Reproduce exactly the lines below from the one containing "simp [State.reg, State.setReg, hv]" through the one containing "f).reg m = s.reg m := rfl", including both, and nothing else.

→ Stored items:
####################
-- ==== Sys2Proof/Laws/State.lean ====
section
/-! SUPPORT. One lemma per field and update of State, and the register accessors' laws, so that no later proof unfolds
a record update. -/

namespace Sys2Proof.Machine

@[simp] theorem State.setReg_cfg (s : State) (n : Reg) (v : Word) : (s.setReg n v).cfg = s.cfg := rfl
@[simp] theorem State.setReg_regs (s : State) (n : Reg) (v : Word) : (s.setReg n v).regs = s.regs.set n v := rfl
@[simp] theorem State.setReg_flags (s : State) (n : Reg) (v : Word) : (s.setReg n v).flags = s.flags := rfl
@[simp] theorem State.setReg_mem (s : State) (n : Reg) (v : Word) : (s.setReg n v).mem = s.mem := rfl
@[simp] theorem State.setReg_pc (s : State) (n : Reg) (v : Word) : (s.setReg n v).pc = s.pc := rfl
@[simp] theorem State.setReg_trace (s : State) (n : Reg) (v : Word) : (s.setReg n v).trace = s.trace := rfl

@[simp] theorem State.setFlags_cfg (s : State) (f : Flags) : (s.setFlags f).cfg = s.cfg := rfl
@[simp] theorem State.setFlags_regs (s : State) (f : Flags) : (s.setFlags f).regs = s.regs := rfl
@[simp] theorem State.setFlags_flags (s : State) (f : Flags) : (s.setFlags f).flags = f := rfl
@[simp] theorem State.setFlags_mem (s : State) (f : Flags) : (s.setFlags f).mem = s.mem := rfl
@[simp] theorem State.setFlags_pc (s : State) (f : Flags) : (s.setFlags f).pc = s.pc := rfl
@[simp] theorem State.setFlags_trace (s : State) (f : Flags) : (s.setFlags f).trace = s.trace := rfl

@[simp] theorem State.setPc_cfg (s : State) (a : Word) : (s.setPc a).cfg = s.cfg := rfl
@[simp] theorem State.setPc_regs (s : State) (a : Word) : (s.setPc a).regs = s.regs := rfl
@[simp] theorem State.setPc_flags (s : State) (a : Word) : (s.setPc a).flags = s.flags := rfl
@[simp] theorem State.setPc_mem (s : State) (a : Word) : (s.setPc a).mem = s.mem := rfl
@[simp] theorem State.setPc_pc (s : State) (a : Word) : (s.setPc a).pc = a := rfl
@[simp] theorem State.setPc_trace (s : State) (a : Word) : (s.setPc a).trace = s.trace := rfl

@[simp] theorem State.setByte_cfg (s : State) (a : Nat) (b : Byte) : (s.setByte a b).cfg = s.cfg := rfl
@[simp] theorem State.setByte_regs (s : State) (a : Nat) (b : Byte) : (s.setByte a b).regs = s.regs := rfl
@[simp] theorem State.setByte_flags (s : State) (a : Nat) (b : Byte) : (s.setByte a b).flags = s.flags := rfl
@[simp] theorem State.setByte_mem (s : State) (a : Nat) (b : Byte) : (s.setByte a b).mem = Memory.write s.mem a b := rfl
@[simp] theorem State.setByte_pc (s : State) (a : Nat) (b : Byte) : (s.setByte a b).pc = s.pc := rfl
@[simp] theorem State.setByte_trace (s : State) (a : Nat) (b : Byte) : (s.setByte a b).trace = s.trace := rfl

@[simp] theorem State.setWord_cfg (s : State) (a w : Word) : (s.setWord a w).cfg = s.cfg := rfl
@[simp] theorem State.setWord_regs (s : State) (a w : Word) : (s.setWord a w).regs = s.regs := rfl
@[simp] theorem State.setWord_flags (s : State) (a w : Word) : (s.setWord a w).flags = s.flags := rfl
@[simp] theorem State.setWord_mem (s : State) (a w : Word) : (s.setWord a w).mem = Memory.write (Memory.write s.mem a.toNat (loByte w)) (a.toNat + 1) (hiByte w) := rfl
@[simp] theorem State.setWord_pc (s : State) (a w : Word) : (s.setWord a w).pc = s.pc := rfl
@[simp] theorem State.setWord_trace (s : State) (a w : Word) : (s.setWord a w).trace = s.trace := rfl

@[simp] theorem State.emitDump_cfg (s : State) (a : Word) : (s.emitDump a).cfg = s.cfg := rfl
@[simp] theorem State.emitDump_regs (s : State) (a : Word) : (s.emitDump a).regs = s.regs := rfl
@[simp] theorem State.emitDump_flags (s : State) (a : Word) : (s.emitDump a).flags = s.flags := rfl
@[simp] theorem State.emitDump_mem (s : State) (a : Word) : (s.emitDump a).mem = s.mem := rfl
@[simp] theorem State.emitDump_pc (s : State) (a : Word) : (s.emitDump a).pc = s.pc := rfl
@[simp] theorem State.emitDump_trace (s : State) (a : Word) : (s.emitDump a).trace = s.trace ++ [TraceEvent.dump a dumpWords] := rfl

/-! ### The register of an operand -/

@[simp] theorem Operand.reg_register (n : Reg) : (Operand.register n).reg = n := rfl
@[simp] theorem Operand.reg_indexed (n : Reg) (x : Word) : (Operand.indexed n x).reg = n := rfl
@[simp] theorem Operand.reg_indirect (n : Reg) : (Operand.indirect n).reg = n := rfl
@[simp] theorem Operand.reg_autoincrement (n : Reg) : (Operand.autoincrement n).reg = n := rfl

/-! ### Registers -/

@[simp] theorem State.reg_setReg_same (s : State) (n : Reg) (v : Word) : (s.setReg n v).reg n = v := by
  simp [State.reg, State.setReg]

theorem State.reg_setReg_ne (s : State) {n m : Reg} (v : Word) (h : m ≠ n) : (s.setReg n v).reg m = s.reg m := by
  have hv : n.val ≠ m.val := fun e => h (Fin.ext e.symm)
  simp [State.reg, State.setReg, hv]

theorem State.reg_setReg (s : State) (n m : Reg) (v : Word) :
    (s.setReg n v).reg m = if m = n then v else s.reg m := by
  split
  · next h => rw [h, State.reg_setReg_same]
  · next h => exact State.reg_setReg_ne s v h

@[simp] theorem State.setReg_setReg (s : State) (n : Reg) (v w : Word) : (s.setReg n v).setReg n w = s.setReg n w := by
  simp [State.setReg]

@[simp] theorem State.setReg_reg (s : State) (n : Reg) : s.setReg n (s.reg n) = s := by
  simp [State.setReg, State.reg]

@[simp] theorem State.reg_setFlags (s : State) (f : Flags) (m : Reg) : (s.setFlags f).reg m = s.reg m := rfl
@[simp] theorem State.reg_setPc (s : State) (a : Word) (m : Reg) : (s.setPc a).reg m = s.reg m := rfl
@[simp] theorem State.reg_setByte (s : State) (a : Nat) (b : Byte) (m : Reg) : (s.setByte a b).reg m = s.reg m := rfl
@[simp] theorem State.reg_setWord (s : State) (a w : Word) (m : Reg) : (s.setWord a w).reg m = s.reg m := rfl
@[simp] theorem State.reg_emitDump (s : State) (a : Word) (m : Reg) : (s.emitDump a).reg m = s.reg m := rfl

/-! ### Bytes -/

@[simp] theorem State.byte_setReg (s : State) (n : Reg) (v : Word) (i : Nat) : (s.setReg n v).byte i = s.byte i := rfl
@[simp] theorem State.byte_setFlags (s : State) (f : Flags) (i : Nat) : (s.setFlags f).byte i = s.byte i := rfl
@[simp] theorem State.byte_setPc (s : State) (a : Word) (i : Nat) : (s.setPc a).byte i = s.byte i := rfl
@[simp] theorem State.byte_emitDump (s : State) (a : Word) (i : Nat) : (s.emitDump a).byte i = s.byte i := rfl

/-- Two states with the same fields are equal, the registers compared one by one. -/
theorem State.ext_reg {s t : State} (hc : s.cfg = t.cfg) (hr : ∀ n, s.reg n = t.reg n) (hf : s.flags = t.flags)
    (hm : s.mem = t.mem) (hp : s.pc = t.pc) (ht : s.trace = t.trace) : s = t := by
  have hregs : s.regs = t.regs := by
    apply Vector.ext
    intro i hi
    exact hr ⟨i, hi⟩
  cases s
  cases t
  simp_all

end Sys2Proof.Machine
end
####################
→ Final answer:
  simp [State.reg, State.setReg, hv]

theorem State.reg_setReg (s : State) (n m : Reg) (v : Word) :
    (s.setReg n v).reg m = if m = n then v else s.reg m := by
  split
  · next h => rw [h, State.reg_setReg_same]
  · next h => exact State.reg_setReg_ne s v h

@[simp] theorem State.setReg_setReg (s : State) (n : Reg) (v w : Word) : (s.setReg n v).setReg n w = s.setReg n w := by
  simp [State.setReg]

@[simp] theorem State.setReg_reg (s : State) (n : Reg) : s.setReg n (s.reg n) = s := by
  simp [State.setReg, State.reg]

@[simp] theorem State.reg_setFlags (s : State) (f : Flags) (m : Reg) : (s.setFlags f).reg m = s.reg m := rfl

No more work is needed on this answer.